[MATERIAL PROVIDED]

/-! ## modNchan -/

@[simp] theorem modNchan_tb (n : NodeId) (ch : Nat) (ctx : Bool) (f : NodeChan → NodeChan) : (s.modNchan n ch ctx f).tb = s.tb := rfl
@[simp] theorem modNchan_freeCtr (n : NodeId) (ch : Nat) (ctx : Bool) (f : NodeChan → NodeChan) : (s.modNchan n ch ctx f).freeCtr = s.freeCtr := rfl
@[simp] theorem modNchan_boot (n : NodeId) (ch : Nat) (ctx : Bool) (f : NodeChan → NodeChan) : (s.modNchan n ch ctx f).boot = s.boot := rfl
@[simp] theorem modNchan_sync (n : NodeId) (ch : Nat) (ctx : Bool) (f : NodeChan → NodeChan) : (s.modNchan n ch ctx f).sync = s.sync := rfl
@[simp] theorem modNchan_cane (n : NodeId) (ch : Nat) (ctx : Bool) (f : NodeChan → NodeChan) : (s.modNchan n ch ctx f).cane = s.cane := rfl
@[simp] theorem modNchan_ports (n : NodeId) (ch : Nat) (ctx : Bool) (f : NodeChan → NodeChan) : (s.modNchan n ch ctx f).ports = s.ports := rfl
@[simp] theorem modNchan_grp (n : NodeId) (ch : Nat) (ctx : Bool) (f : NodeChan → NodeChan) : (s.modNchan n ch ctx f).grp = s.grp := rfl
@[simp] theorem modNchan_mrv (n : NodeId) (ch : Nat) (ctx : Bool) (f : NodeChan → NodeChan) : (s.modNchan n ch ctx f).mrv = s.mrv := rfl
@[simp] theorem modNchan_lps (n : NodeId) (ch : Nat) (ctx : Bool) (f : NodeChan → NodeChan) : (s.modNchan n ch ctx f).lps = s.lps := rfl
@[simp] theorem modNchan_flt (n : NodeId) (ch : Nat) (ctx : Bool) (f : NodeChan → NodeChan) : (s.modNchan n ch ctx f).flt = s.flt := rfl
@[simp] theorem modNchan_gaf (n : NodeId) (ch : Nat) (ctx : Bool) (f : NodeChan → NodeChan) : (s.modNchan n ch ctx f).gaf = s.gaf := rfl
@[simp] theorem modNchan_lehr (n : NodeId) (ch : Nat) (ctx : Bool) (f : NodeChan → NodeChan) : (s.modNchan n ch ctx f).lehr = s.lehr := rfl
@[simp] theorem modNchan_host (n : NodeId) (ch : Nat) (ctx : Bool) (f : NodeChan → NodeChan) : (s.modNchan n ch ctx f).host = s.host := rfl
@[simp] theorem modNchan_test (n : NodeId) (ch : Nat) (ctx : Bool) (f : NodeChan → NodeChan) : (s.modNchan n ch ctx f).test = s.test := rfl
@[simp] theorem modNchan_pending (n : NodeId) (ch : Nat) (ctx : Bool) (f : NodeChan → NodeChan) : (s.modNchan n ch ctx f).pending = s.pending := rfl
@[simp] theorem modNchan_fab_links (n : NodeId) (ch : Nat) (ctx : Bool) (f : NodeChan → NodeChan) : (s.modNchan n ch ctx f).fab.links = s.fab.links := rfl
@[simp] theorem modNchan_fab_nodes (n : NodeId) (ch : Nat) (ctx : Bool) (f : NodeChan → NodeChan) : (s.modNchan n ch ctx f).fab.nodes = s.fab.nodes := rfl
@[simp] theorem modNchan_fab_masks (n : NodeId) (ch : Nat) (ctx : Bool) (f : NodeChan → NodeChan) : (s.modNchan n ch ctx f).fab.masks = s.fab.masks := rfl
@[simp] theorem modNchan_fab_rehome (n : NodeId) (ch : Nat) (ctx : Bool) (f : NodeChan → NodeChan) : (s.modNchan n ch ctx f).fab.rehome = s.fab.rehome := rfl
@[simp] theorem modNchan_fab_weight (n : NodeId) (ch : Nat) (ctx : Bool) (f : NodeChan → NodeChan) : (s.modNchan n ch ctx f).fab.weight = s.fab.weight := rfl
@[simp] theorem modNchan_fab_pauseCh (n : NodeId) (ch : Nat) (ctx : Bool) (f : NodeChan → NodeChan) : (s.modNchan n ch ctx f).fab.pauseCh = s.fab.pauseCh := rfl
@[simp] theorem modNchan_fab_pauseHalf (n : NodeId) (ch : Nat) (ctx : Bool) (f : NodeChan → NodeChan) : (s.modNchan n ch ctx f).fab.pauseHalf = s.fab.pauseHalf := rfl
@[simp] theorem modNchan_fab_seamSlow (n : NodeId) (ch : Nat) (ctx : Bool) (f : NodeChan → NodeChan) : (s.modNchan n ch ctx f).fab.seamSlow = s.fab.seamSlow := rfl
@[simp] theorem modNchan_get_port (n : NodeId) (ch : Nat) (ctx : Bool) (f : NodeChan → NodeChan) (k' : Nat) : (s.modNchan n ch ctx f).port k' = s.port k' := rfl
@[simp] theorem modNchan_get_group (n : NodeId) (ch : Nat) (ctx : Bool) (f : NodeChan → NodeChan) (g' : Nat) : (s.modNchan n ch ctx f).group g' = s.group g' := rfl
@[simp] theorem modNchan_get_obj (n : NodeId) (ch : Nat) (ctx : Bool) (f : NodeChan → NodeChan) (i' : Nat) : (s.modNchan n ch ctx f).obj i' = s.obj i' := rfl
@[simp] theorem modNchan_get_cchan (n : NodeId) (ch : Nat) (ctx : Bool) (f : NodeChan → NodeChan) (c' : Nat) : (s.modNchan n ch ctx f).cchan c' = s.cchan c' := rfl
@[simp] theorem modNchan_get_tenant (n : NodeId) (ch : Nat) (ctx : Bool) (f : NodeChan → NodeChan) (t' : Nat) : (s.modNchan n ch ctx f).tenant t' = s.tenant t' := rfl
@[simp] theorem modNchan_get_mbox (n : NodeId) (ch : Nat) (ctx : Bool) (f : NodeChan → NodeChan) (m' : Nat) : (s.modNchan n ch ctx f).mbox m' = s.mbox m' := rfl
@[simp] theorem modNchan_get_slot (n : NodeId) (ch : Nat) (ctx : Bool) (f : NodeChan → NodeChan) (n' : Nat) : (s.modNchan n ch ctx f).slot n' = s.slot n' := rfl
@[simp] theorem modNchan_get_sched (n : NodeId) (ch : Nat) (ctx : Bool) (f : NodeChan → NodeChan) (n' : Nat) : (s.modNchan n ch ctx f).sched n' = s.sched n' := rfl
@[simp] theorem modNchan_get_mport (n : NodeId) (ch : Nat) (ctx : Bool) (f : NodeChan → NodeChan) (n' : Nat) : (s.modNchan n ch ctx f).mport n' = s.mport n' := rfl
@[simp] theorem modNchan_get_sliceOf (n : NodeId) (ch : Nat) (ctx : Bool) (f : NodeChan → NodeChan) (i' : Nat) : (s.modNchan n ch ctx f).sliceOf i' = s.sliceOf i' := rfl
@[simp] theorem modNchan_get_lport (n : NodeId) (ch : Nat) (ctx : Bool) (f : NodeChan → NodeChan) (p' : Nat) : (s.modNchan n ch ctx f).lport p' = s.lport p' := rfl
@[simp] theorem modNchan_get_link (n : NodeId) (ch : Nat) (ctx : Bool) (f : NodeChan → NodeChan) (d' : LinkDir) : (s.modNchan n ch ctx f).link d' = s.link d' := rfl
@[simp] theorem modNchan_get_node (n : NodeId) (ch : Nat) (ctx : Bool) (f : NodeChan → NodeChan) (n' : NodeId) : (s.modNchan n ch ctx f).node n' = s.node n' := rfl
@[simp] theorem modNchan_get_maskOf (n : NodeId) (ch : Nat) (ctx : Bool) (f : NodeChan → NodeChan) (n' : NodeId) (g' : Nat) : (s.modNchan n ch ctx f).maskOf n' g' = s.maskOf n' g' := rfl
@[simp] theorem modNchan_get_rehome (n : NodeId) (ch : Nat) (ctx : Bool) (f : NodeChan → NodeChan) (b' : Nat) : (s.modNchan n ch ctx f).rehome b' = s.rehome b' := rfl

[/MATERIAL PROVIDED]

* WHAT IS REQUIRED:
Tally up the lines holding the string "rehome" in this listing, and report the total alone.

* TASK RESULT:
2